В предпоследнее лето своей нерадостной жизни, опираясь на клюшку, она часто бродила по огородцу и гоняла воробьев с огуречной грядки.
— Кыш, треклятые! — помахивала она клюшкой. — Бога не боитесь. Весь цвет поклевали, ироды! — и плакала.
Воробьи будто дразнили ее и снова садились на грядку.
— Опять? Бесстыжие рожи! — и клюшка поднималась кверху.
В середине лета Татьяну Федоровну можно было видеть у крыльца магазина. Она торговала пучками зеленого лука, укропом, петрушкой.
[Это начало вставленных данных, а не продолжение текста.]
-- ==== Sys2Proof/Machine/Redc.lean ====
section
/-! DEFINITION. The meaning of REDC (R150 to R157). -/

namespace Sys2Proof.Machine

/-- N, the value of the r limbs at ADDR_N. -/
def State.nVal (s : State) : Nat := s.memRead s.cfg.addrN.toNat s.r

/-- The value REDC publishes (R150). -/
def redcResult (s : State) : Nat :=
  redc s.limbBits (s.memRead s.cfg.addrT.toNat (2 * s.r)) s.nVal s.nq s.r

/-- The last two lines of REDC (R150): t is drawn, then the output is written. Where the output is the
upper half of t, its limbs end as the output, so exactly the limbs of t outside the output end drawn
(R155). -/
def State.publishReduced (s : State) (out : Nat) : State :=
  (s.drawLimbs s.cfg.addrT.toNat (2 * s.r)).memWrite s.cfg.addrOut.toNat s.r out

/-- REDC's effect (R150). -/
def redcEffect (s : State) : State := s.publishReduced (redcResult s)

/-- REDC (R150). -/
def execRedc (s : State) : Host.Outcome State Fault Refusal := s.runCommand .redc redcEffect

end Sys2Proof.Machine
end

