-- ==== Sys2Proof/Machine/Core.lean ====
section
/-! DEFINITION. The machine as the host's interface takes it. -/

def Sys2Proof.core : Host.Core :=
  { State := Sys2Proof.Machine.State
    Fault := Sys2Proof.Machine.Fault
    Refusal := Sys2Proof.Machine.Refusal
    step := Sys2Proof.Machine.step
    reset := Sys2Proof.Machine.State.reset }
end

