theorem memRead_eq_sum (s : State) (a n : Nat) :
    s.memRead a n = ∑ j ∈ Finset.range n, s.limb (a + j) * 2 ^ (j * s.limbBits) := by
  induction n generalizing a with
  | zero => rfl
  | succ n ih =>
    have hshift : ∀ j, s.limb (a + (j + 1)) * 2 ^ ((j + 1) * s.limbBits) =
        2 ^ s.limbBits * (s.limb (a + 1 + j) * 2 ^ (j * s.limbBits)) := by
      intro j
      rw [show a + (j + 1) = a + 1 + j by ring]
      ring
    rw [memRead_succ, ih, Finset.sum_range_succ', Finset.sum_congr rfl (fun j _ => hshift j),
      ← Finset.mul_sum]
    simp [Nat.add_comm]

theorem limbs_getD (s : State) (a : Nat) {n j : Nat} (h : j < n) :
    (s.limbs a n).getD j 0 = s.limb (a + j) := by
  induction n generalizing a j with
  | zero => omega
  | succ n ih =>
    cases j with
    | zero => rfl
    | succ j =>
      rw [State.limbs, List.getD_cons_succ, ih (a + 1) (by omega), show a + 1 + j = a + (j + 1) by ring]

/-- Limb j of the value of a sequence is the sequence's limb j (R8). -/
theorem limbOf_memRead (s : State) (a : Nat) {n j : Nat} (h : j < n) :
    limbOf s.limbBits (s.memRead a n) j = s.limb (a + j) := by
  rw [State.memRead, limbOf_valOf (limbs_lt s a n), limbs_getD s a h]

/-- Reducing an integer to n limbs keeps each of those limbs (R8). -/
theorem limbOf_mod (w v : Nat) {n j : Nat} (h : j < n) :
    limbOf w (v % 2 ^ (n * w)) j = limbOf w v j := by
  obtain ⟨k, rfl⟩ := Nat.exists_eq_add_of_lt h
  have hexp : (j + k + 1) * w = j * w + (k + 1) * w := by ring
  have hdvd : 2 ^ w ∣ 2 ^ ((k + 1) * w) := pow_dvd_pow 2 (Nat.le_mul_of_pos_left w (by omega))
  rw [limbOf, limbOf, hexp, pow_add, Nat.mod_mul_right_div_self, Nat.mod_mod_of_dvd _ hdvd]

/-- `MemWrite` stores limb j of the integer at limb j of the sequence: what is read back is the integer
mod 2^(n*W), which has the same limb j (R8, R9). -/
theorem limb_memWrite (s : State) (a v : Nat) {n j : Nat} (h : j < n) :
    (s.memWrite a n v).limb (a + j) = limbOf s.limbBits v j := by
  rw [← limbOf_memRead _ a h, memRead_memWrite, memWrite_limbBits, limbOf_mod _ v h]

/-- Settles O53: the bound of a limb, `MemRead` as a sum by induction on the length, and the limbs of
what `MemWrite` stored. -/
theorem limbSequences : Obligations.LimbSequences := fun s =>
  ⟨limb_lt s, memRead_eq_sum s, fun a _ v _ h => limb_memWrite s a v h⟩

end Sys2Proof.Machine
end

section
/-! PROOFS. The host's register port and the interrupt line (10_state.md): the register map (R22), host
register writes (R30, R31) and reads (R33), and IRQ (R38). -/

namespace Sys2Proof.Machine

/-! ### The register map (R22) -/

theorem Reg.offset_aligned (r : Reg) : r.offset % 8 = 0 ∧ r.offset < 0x88 := by
  cases r <;> decide

@[simp] theorem Reg.atOffset_offset (r : Reg) : Reg.atOffset r.offset = some r := by
  cases r <;> rfl

theorem Reg.offset_injective : Function.Injective Reg.offset := fun q r h =>
  Option.some.inj (by rw [← Reg.atOffset_offset q, h, Reg.atOffset_offset])

/-- An offset that is not a multiple of 8, or lies beyond the map, is unmapped (R22). -/
theorem Reg.atOffset_unmapped {o : Nat} (h : o % 8 ≠ 0 ∨ 0x88 ≤ o) : Reg.atOffset o = none := by
  refine List.find?_eq_none.2 fun r _ hr => ?_
  obtain ⟨halign, hlast⟩ := r.offset_aligned
  rw [of_decide_eq_true hr] at halign hlast
  omega

/-- CMD is the one write-only register, so every other access class is off its offset. -/
theorem Reg.offset_ne_cmd {r : Reg} (h : r.access ≠ .wo) : r.offset ≠ Reg.offset .cmd := fun he =>
  h (by rw [Reg.offset_injective he]; rfl)

/-! ### The values of the registers (R22 to R26, R33) -/

theorem ErrCode.code_le (c : ErrCode) : c.code ≤ 4 := by
  cases c <;> decide
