/-- COMMIT in MOUNTED that is refused or must wait. The refusals, in the order of the checks: NOTHING-STAGED, BUSY,
PROTECTED with GUARD-REFUSAL, NO-DIRECTORY-SPACE. Without room for its reservation the commit waits for space under
AUTO-RECLAIM 1, and under 0 ends NO-SPACE at once, the staging list kept. An IDLE engine then looks for work: the
waiting commit starts the unit of R85, or, with none to start, STALLED is set, RECLAIM-STALLED raised and the commit
ended NO-SPACE. -/
def Obligations.CommitRefusedOrWaits : Prop :=
  ∀ (s : State) (e : CmdEntry) (rest : List CmdEntry), s.heads e rest → e.code = 0x23#8 → s.store.st = .mounted →
    let refused := fun st : Status => { s with cu := s.cu.answered rest (e.done st 0 0 0) }
    let guarded := ∃ o ∈ s.tm.staging, s.guardMode o.key ≠ .none
    let wide := 1024 < s.dir.length + s.newStaged
    (s.tm.staging = [] → s.tm.commit = none → concludesIn .commit s (refused .nothingStaged) nowhere) ∧
    (s.tm.commit ≠ none ∨ (s.tm.staging ≠ [] ∧ s.tm.settings ≠ none) →
      concludesIn .commit s (refused .busy) nowhere) ∧
    (s.tm.staging ≠ [] → noWrite s → guarded →
      concludesIn .commit s { refused .protected_ with win := s.win.raised .guardRefusal } nowhere) ∧
    (s.tm.staging ≠ [] → noWrite s → ¬ guarded → wide → concludesIn .commit s (refused .noDirectorySpace) nowhere) ∧
    (s.tm.staging ≠ [] → noWrite s → ¬ guarded → ¬ wide → s.lw.stopped = false → s.lw.commitRes = none →
      s.freeLines < s.heldLines + amountOf s.tm.staging + 272 →
      (s.settings.autoReclaim = 1 →
        let f : CommitFlight :=
          { n := s.tm.staging.length, amount := amountOf s.tm.staging, phase := .waitingSpace, first := 0, txn := 0
            nextIx := 0, written := [] }
        concludesIn .commit s { s with cu := s.cu.started e rest, tm := { s.tm with commit := some f } } nowhere) ∧
      (s.settings.autoReclaim = 0 → (∀ p ∈ s.cu.inFlight, p.1 ≠ 0x23#8) →
        endsIn .commit s
          { refused .noSpace with sectors := s.sectors.map (fun x => { x with mark := false }) } nowhere))

/-- SAVE-SETTINGS that passes its checks, with room for 5 + 32 lines: the 52-byte payload of settings and slots is
formed, one sequence number is taken, and the settings record, whose sector is not marked pending, is placed at the
append point. BUSY, PROTECTED with GUARD-REFUSAL and NO-DIRECTORY-SPACE refuse it in this order. Without room it ends
NO-SPACE under AUTO-RECLAIM 0 and waits under 1, where an IDLE engine then starts a unit or, with none to start, sets
STALLED and the settings write ends NO-SPACE. A refused number makes the store READ-ONLY for SEQUENCE, and the write
ends READ-ONLY. -/
def Obligations.SaveSettings : Prop :=
  ∀ (s : State) (e : CmdEntry) (rest : List CmdEntry), s.heads e rest → e.code = 0x31#8 → s.writable →
    let refused := fun st : Status => { s with cu := s.cu.answered rest (e.done st 0 0 0) }
    let payload := settingsPayload s.settings s.guards
    let guarded := s.guardMode 0xFF01#16 ≠ .none
    let wide := s.entry 0xFF01#16 = none ∧ 1024 ≤ s.dir.length
    let alone := ∀ p ∈ s.cu.inFlight, p.1 ≠ 0x31#8
    (¬ noWrite s → concludesIn .saveSettings s (refused .busy) nowhere) ∧
    (noWrite s → guarded →
      concludesIn .saveSettings s { refused .protected_ with win := s.win.raised .guardRefusal } nowhere) ∧
    (noWrite s → ¬ guarded → wide → concludesIn .saveSettings s (refused .noDirectorySpace) nowhere) ∧
    (noWrite s → ¬ guarded → ¬ wide → s.lw.commitRes = none →
      (∀ p, s.heldLines + 37 + 272 ≤ s.freeLines → s.lw.seqCtr + 1 ≤ 0xFFFFFFFF → s.lw.idle → s.lw.point = some p →
        5 ≤ 256 - p.line →
        let f : SettingsFlight := { phase := .writing, payload := payload, seq := s.lw.seqCtr }
        let w := { s.lw with commitRes := some 37, seqCtr := s.lw.seqCtr + 1, flag := .reclaim }
        let u := State.recordPlaced
          { s with cu := s.cu.started e rest, tm := { s.tm with settings := some f } } w .commit
          (settingsRecord payload s.lw.seqCtr) p 0
        u.sector p.sector = { s.sector p.sector with dead := (s.sector p.sector).dead + 1 } ∧
          concludesIn .saveSettings s u nowhere) ∧
      (s.heldLines + 37 + 272 ≤ s.freeLines → 0xFFFFFFFF < s.lw.seqCtr + 1 → refusesNothing s → alone →
        endsIn .saveSettings s
          { sequenceOver s with cu := s.cu.answered rest (e.done .readOnly 0 0 0) } nowhere) ∧
      (s.freeLines < s.heldLines + 37 + 272 → s.settings.autoReclaim = 1 →
        let f : SettingsFlight := { phase := .waitingSpace, payload := payload, seq := 0 }
        concludesIn .saveSettings s
          { s with cu := s.cu.started e rest, tm := { s.tm with settings := some f } } nowhere) ∧
      (s.freeLines < s.heldLines + 37 + 272 → s.settings.autoReclaim = 0 → alone →
        endsIn .saveSettings s (refused .noSpace) nowhere))

/-- The commit's next record is offered once every record offered so far has been reported written: the operation's
record in list order, or after the last the COMMIT record naming their number; the idle Log Writer places it. Once
the Log Writer has stopped the offer is refused, and the commit ends POWER-FAIL, or READ-ONLY in READ-ONLY, with the
staging list held. -/
def Obligations.CommitRecordOffer : Prop :=
  ∀ (s : State) (f : CommitFlight) (r : Record), s.tm.commit = some f → f.phase = .writing → 2 ≤ f.n →
    f.n = s.tm.staging.length → f.written.length = f.nextIx → f.nextIx ≤ f.n →
    (∀ op, s.tm.staging[f.nextIx]? = some op → r = op.record false f.txn (f.first + f.nextIx)) →
    (f.nextIx = f.n → r = commitRecord f.n f.txn (f.first + f.n)) → r.key ≠ 0xFF01#16 →
    (∀ p, s.writable → s.lw.idle → s.lw.point = some p → r.lines ≤ 256 - p.line →
      let w := { s.lw with flag := .reclaim }
      let u := { s with tm := { s.tm with commit := some { f with nextIx := f.nextIx + 1 } } }
      concludesIn .commitRecordOffer s (u.recordPlaced w .commit r p 0) nowhere) ∧
    (∀ before tag after st, halted s st → s.cu.flies before 0x23#8 tag after →
      endsIn .commitRecordOffer s
        { s with
          sectors := s.sectors.map (fun x => { x with mark := false })
          lw := { s.lw with commitRes := none }
          tm := { s.tm with commit := none, held := true }
          cu := s.cu.ended (before ++ after) (flightDone 0x23#8 tag st f.first f.written.length f.txn) } nowhere)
Выращивала гладиолусы, тюльпаны и тоже продавала. Нужны были деньги. Чемоданчик ее давно истощился. Вторая денежная реформа шестьдесят первого года доконала его. А пенсии — тридцать с небольшим. Хватало на хлеб и на сахар, и Татьяна Федоровна прибегала к мелкой торговле овощами и цветами.
К этому времени она продала все. Даже подарки Лучинского свезла на базар. Внутреннее убранство дома, доставшееся от Ершовых, тоже исчезло. Хозяйство пришло в упадок. Опустел дровяник. Татьяна Федоровна с клюшкой в руке и с веревкой на плече ходила в лес за дровами.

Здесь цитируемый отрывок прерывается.